As to older regulations, the Court says that its decision does not alter the precedential value of court decisions that applied Chevron deference. Most challenges to agency regulations are decided in the lower courts, not the Supreme Court, however, and the precedential value of decisions from those courts is limited to courts themselves. For instance, the Fifth Circuit is not bound by precedent of the DC Circuit (and vice versa). Therefore, an agency regulation upheld in the DC Circuit in an opinion that applied Chevron could be challenged anew in the Fifth Circuit. 

That possibility is not new. Even before Loper Bright, we have seen, especially over the past few years, examples of industry groups or Republican attorneys general filing several suits in several different courts to challenge one agency rule: In 2016, the Department of Labor’s Fiduciary Rule was challenged in four different district courts, located in four different circuits. The Federal Trade Commission’s Noncompete Clause Rule is currently being challenged in three different district courts, located in three different circuits. The Department of Education’s SAVE plan is currently being challenged in two different district courts, located in two different circuits. This situation presents its own set of problems, but it is not a situation created by Loper Bright.

What is different now is that, in a decision issued on the last day of the term, in a case called Corner Post v. Board of Governors of the Federal Reserve System, the Supreme Court upended the 6-year statute of limitations that applies to most agency actions. Disagreeing with the long-held view of the courts of appeals, the Supreme Court held that the 6-year limitations period does not accrue for any particular person or entity until that particular person or entity is injured. So if you want to challenge an old regulation—perhaps one previously upheld under Chevron—just form a new trade association, start a new corporation, or open a new store that is affected by the old regulation; the new entity will have a new 6-year period to bring a lawsuit.

Again, the impact of this decision will be substantial and substantially disruptive, allowing repetitious challenges to many regulations issued by, for example, the Food and Drug Administration, the Consumer Financial Protection Bureau, and Centers for Medicare & Medicaid Services. 

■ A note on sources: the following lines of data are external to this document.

-- ==== Sys2Proof/Config.lean ====
section
/-! DEFINITION. Domain types of the register table, the configuration parameters (R7, R21), and the free values: constants without a body of which nothing can be proved. -/

namespace Sys2Proof

/-- The integer kind under a codec (R13). -/
inductive Kind where
  | unsigned32
  | signed32
deriving DecidableEq, Repr

/-- The closed set of operating modes (R27). -/
inductive Mode where
  | passive
  | velocity
  | position
  | stop
deriving DecidableEq, Repr

/-- The five codec tags (R26). `bitfield` is `Bitfield{32}`; 32 is the only width (C8, D23). -/
inductive Codec where
  | rawUnsigned
  | rawSigned
  | scaled (k : Rat) (kind : Kind)
  | mode
  | bitfield
deriving DecidableEq, Repr

/-- A Register stores a number, a name and a codec tag, nothing else (R22). The tag is `RawUnsigned` where the table
gives no other (R26, R99). -/
structure Register where
  num   : Nat
  name  : String
  codec : Codec := .rawUnsigned
deriving DecidableEq, Repr

/-- A physical value. Under exact numerics only `finite` exists (R13, D29); under binary64 a caller can also present an
infinity or a not-a-number, which is refused (R149). -/
inductive Phys where
  | finite (q : Rat)
  | posInf
  | negInf
  | nan
deriving DecidableEq, Repr

/-- The typed values (R13). A `bits` value may be given with any length, so that a wrong length can be refused (R95). -/
inductive Value where
  | uint (n : Int)
  | sint (n : Int)
  | phys (p : Phys)
  | mode (m : Mode)
  | bits (b : List Bool)
deriving DecidableEq, Repr

/-- `NUMERICS` (R149, D5). -/
inductive Numerics where
  | exact
  | binary64
deriving DecidableEq, Repr

/-- `ROUND_TIE` (R10, D6). -/
inductive RoundTie where
  | halfEven
  | halfAway
  | halfUp
deriving DecidableEq, Repr

/-- `ODD_PAIR_POLICY` (R56, D16). -/
inductive OddPairPolicy where
  | refuse
  | alias_
deriving DecidableEq, Repr

/-- `ON_ERROR` (R97, D22). -/
inductive OnError where
  | abort
  | continue_
deriving DecidableEq, Repr

/-- Where `WRITEWORDS` checks its word operands against U16: before or after the port's address check. The spec gives both
refusals and not their order (R186, R216): the model's own parameter, DESIGN CHOICE, log 14. -/
inductive WordCheck where
  | beforeAddressCheck
  | afterAddressCheck
deriving DecidableEq, Repr

/-- The configuration: parameters of the step relation, fixed before the first transaction (R21). -/
structure Config where
  table     : List Register
  numerics  : Numerics
  roundTie  : RoundTie
  oddPair   : OddPairPolicy
  onError   : OnError
  volatiles : List Nat
  wordCheck : WordCheck
deriving DecidableEq, Repr

/-- `RESET` (R36, D13): the value of the cell of register number `n` after reset. FREE VALUE: the spec quantifies over it
and forbids to assume zero. DESIGN CHOICE to hold it as a constant without a body, one for every run, log 3; unsafe where a
claim compares two runs. -/
opaque Config.resetValue : Nat → Raw

/-- FREE VALUE: the physical value `DEC.SCALED` gives for a scale factor `k ≤ 0`, which R140 places outside its operand
domain without stating a result; a function of `k` and the raw integer. DESIGN CHOICE, log 10; safe. -/
opaque Config.physOfNonPositiveFactor : Rat → Int → Rat

/-- FREE VALUE: the count `ENC.SCALED` packs for a scale factor `k ≤ 0`, likewise outside the domain of R141; a function
of `k` and the physical value. DESIGN CHOICE, log 10; safe. -/
opaque Config.countOfNonPositiveFactor : Rat → Rat → Int

/-- FREE VALUE: the count `ENC.SCALED` packs under binary64 when the product of the two doubles is no finite number, so
that `round` has nothing to round (R149 states no result); a function of `k` and the physical value. DESIGN CHOICE,
log 12; safe. -/
opaque Config.countOfNonFiniteProduct : Rat → Rat → Int

end Sys2Proof
end

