-- ==== Sys2Proof/Machine/Numerics.lean ====
section
/-! DEFINITION. Arithmetic primitives: wrapping and signed reading of 32-bit values (R10), rounding with its tie rule (R10, D6), and correctly rounded binary64 results for the alternative numerics (R149). -/

namespace Sys2Proof.Machine

/-- `wrap32(v) = v mod 2^32` (R10, R127). -/
def wrap32 (v : Int) : Raw := BitVec.ofInt 32 v

/-- `tosigned32(u)`: the two's complement reading (R10, D3). -/
def toSigned32 (u : Raw) : Int := u.toInt

/-- A 32-bit value read by its kind (R87). -/
def readRaw (kind : Kind) (u : Raw) : Int :=
  match kind with
  | .unsigned32 => u.toNat
  | .signed32   => toSigned32 u

/-- `round(q)`: the nearest integer, an exact tie going by `ROUND_TIE` (R10). -/
def roundTie (tie : RoundTie) (q : Rat) : Int :=
  let f := q.floor
  let d := q - f
  if d < 1 / 2 then f
  else if 1 / 2 < d then f + 1
  else
    match tie with
    | .halfEven => if f % 2 = 0 then f else f + 1
    | .halfAway => if q < 0 then f else f + 1
    | .halfUp   => f + 1

/-- `2^e` as a rational. -/
def pow2 : Int → Rat
  | .ofNat k   => ((2 ^ k : Nat) : Rat)
  | .negSucc k => 1 / ((2 ^ (k + 1) : Nat) : Rat)

/-- The binary exponent of a non-zero rational: the greatest `e` with `2^e ≤ |q|`. -/
def binaryExponent (q : Rat) : Int :=
  let e : Int := (Nat.log2 q.num.natAbs : Int) - (Nat.log2 q.den : Int)
  if |q| < pow2 e then e - 1 else e

/-- The nearest IEEE 754 double of a rational, ties to even, subnormals included; beyond the largest double an infinity.
PRESUMED (G5, log 11). The sign of a zero is not represented. -/
def toDouble (q : Rat) : Phys :=
  if q = 0 then .finite 0
  else
    let ulp := pow2 (max (binaryExponent q) (-1022) - 52)
    let y   := (roundTie .halfEven (q / ulp) : Rat) * ulp
    if pow2 1024 ≤ |y| then (if 0 < q then .posInf else .negInf) else .finite y

/-- One correctly rounded division of an exact integer by a double that is not negative (R149). -/
def divDouble (n : Int) : Phys → Phys
  | .finite d => if d = 0 then (if n = 0 then .nan else if 0 < n then .posInf else .negInf) else toDouble (n / d)
  | .posInf   => .finite 0
  | .negInf   => .finite 0
  | .nan      => .nan

/-- One correctly rounded multiplication of a finite double by a double that is not negative (R149). -/
def mulDouble (x : Rat) : Phys → Phys
  | .finite d => toDouble (x * d)
  | .posInf   => if x = 0 then .nan else if 0 < x then .posInf else .negInf
  | .negInf   => if x = 0 then .nan else if 0 < x then .negInf else .posInf
  | .nan      => .nan

end Sys2Proof.Machine
end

Importantly, though, the decision does not open up the time within which to challenge every regulation. The 6-year limitations period addressed in Corner Post comes from a statute of limitations that applies only in the absence of a specifically applicable one. The statutes authorizing many agency rules, however, specify a 60-day limitations period that runs when the agency issues the rule. (Most of those statutes also require review in the courts of appeals, where, if there are multiple petitions for review, they are consolidated in a single court of appeals. Those cases thus avoid the problem of multiple reviewing courts issuing conflicting rulings.) Examples include regulations under the Clean Air Act and Clean Water Act, motor vehicle safety standards, and occupational health and safety standards. Therefore, while Corner Post may restart the clock, unendingly, to challenge many agency rules, it does not open up every previous agency action to a new lawsuit.

So disruptive? Yes. Important changes? Yes. A brave new world? TBD.

Allison Zieve is the Director of the Public Citizen Litigation Group.